*YOUR OBJECTIVE:*
Could you retype exactly the lines running from the line with "def modAsy (s" to the end of the data, both included, and nothing else?

=== RECORDS SHOWN ===

-- ==== Sys2Proof/Machine/Ops.lean ====
section
/-!
DEFINITION. Machine/Ops.lean: the named reads and writes of the state, the hardware queues (R214), the records and events
(R339 to R350, R417, R466), and taking a precise lane fault (R337 to R344) with the return from it.
-/
namespace Sys2Proof.Machine

/-! ## Reading and writing parts of the state -/

/-- Physical core `c`, numbered 128 x die + core. -/
def getCore (s : State) (c : Nat) : Core := spGet Core.zero s.cores c

/-- Replace physical core `c`. -/
def setCore (s : State) (c : Nat) (x : Core) : State := { s with cores := spSet s.cores c x }

/-- Change physical core `c`. -/
def modCore (s : State) (c : Nat) (f : Core → Core) : State := setCore s c (f (getCore s c))

/-- Group `g` of a core. -/
def Core.group (c : Core) (g : Nat) : Group := spGet Group.zero c.groups g

/-- Replace group `g` of a core. -/
def Core.setGroup (c : Core) (g : Nat) (x : Group) : Core := { c with groups := spSet c.groups g x }

/-- Group `g` of physical core `c`. -/
def getGroup (s : State) (c g : Nat) : Group := (getCore s c).group g

/-- Replace group `g` of physical core `c`. -/
def setGroup (s : State) (c g : Nat) (x : Group) : State := modCore s c fun co => co.setGroup g x

/-- Change group `g` of physical core `c`. -/
def modGroup (s : State) (c g : Nat) (f : Group → Group) : State := setGroup s c g (f (getGroup s c g))

/-- Lane `l` of a group. -/
def Group.lane (g : Group) (l : Nat) : Lane := spGet Lane.zero g.lanes l

/-- Replace lane `l` of a group. -/
def Group.setLane (g : Group) (l : Nat) (x : Lane) : Group := { g with lanes := spSet g.lanes l x }

/-- Change lane `l` of a group. -/
def Group.modLane (g : Group) (l : Nat) (f : Lane → Lane) : Group := g.setLane l (f (g.lane l))

/-- Change every lane of a mask. -/
def Group.modLanes (g : Group) (m : LaneMask) (f : Lane → Lane) : Group :=
  (bitList m).foldl (fun g l => g.modLane l f) g

/-- Change every lane of a mask of a group of a core. -/
def modLanes (s : State) (c g : Nat) (m : LaneMask) (f : Lane → Lane) : State :=
  modGroup s c g fun gr => gr.modLanes m f

/-- The lanes that exist, in ascending order. -/
def Group.laneNums (g : Group) : List Nat := g.lanes.map (·.1)

/-- The lanes of a group that pass a test. -/
def Group.lanesWhere (g : Group) (p : Lane → Bool) : LaneMask :=
  maskOf 32 ((g.lanes.filter fun e => p e.2).map (·.1))

/-- Die number of a physical core. -/
def dieOf (c : Nat) : Nat := c / 128

/-- String number, 32 x die + string, of a physical core (R175). -/
def strOf (c : Nat) : Nat := c / 4

/-- Flint die `d`. -/
def getDie (s : State) (d : Nat) : Die := spGet Die.zero s.dies d

/-- Change Flint die `d`. -/
def modDie (s : State) (d : Nat) (f : Die → Die) : State := { s with dies := spSet s.dies d (f (getDie s d)) }

/-- String `n`, numbered 32 x die + string. -/
def getStr (s : State) (n : Nat) : StringSt := spGet StringSt.zero s.strings n

/-- Change string `n`. -/
def modStr (s : State) (n : Nat) (f : StringSt → StringSt) : State :=
  { s with strings := spSet s.strings n (f (getStr s n)) }

/-- Partition `p`. -/
def getPart (s : State) (p : Nat) : Part := spGet Part.zero s.parts p

/-- Change partition `p`. -/
def modPart (s : State) (p : Nat) (f : Part → Part) : State := { s with parts := spSet s.parts p (f (getPart s p)) }

/-- Change the Granite die. -/
def modGran (s : State) (f : Granite → Granite) : State := { s with gran := f s.gran }

/-- Change the exchange engine of a core. -/
def modExch (s : State) (c : Nat) (f : Exch → Exch) : State := modCore s c fun x => { x with exch := f x.exch }

/-- Change the matrix engine of a core. -/
def modEng (s : State) (c : Nat) (f : Engine → Engine) : State := modCore s c fun x => { x with eng := f x.eng }

/-- Change the assay unit of a core. -/
def modAsy (s : State) (c : Nat) (f : Assay → Assay) : State := modCore s c fun x => { x with asy := f x.asy }

/-- Read the core's scratchpad, little-endian. -/
def spadRead (s : State) (c a n : Nat) : Nat := memRead (getCore s c).spad a n

/-- Write bytes into the core's scratchpad. -/
def spadWrite (s : State) (c a : Nat) (bs : List Byte) : State :=
  modCore s c fun x => { x with spad := memWrite x.spad a bs }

===

*FINISHED TASK:*
def modAsy (s : State) (c : Nat) (f : Assay → Assay) : State := modCore s c fun x => { x with asy := f x.asy }

/-- Read the core's scratchpad, little-endian. -/
def spadRead (s : State) (c a n : Nat) : Nat := memRead (getCore s c).spad a n

/-- Write bytes into the core's scratchpad. -/
def spadWrite (s : State) (c a : Nat) (bs : List Byte) : State :=
  modCore s c fun x => { x with spad := memWrite x.spad a bs }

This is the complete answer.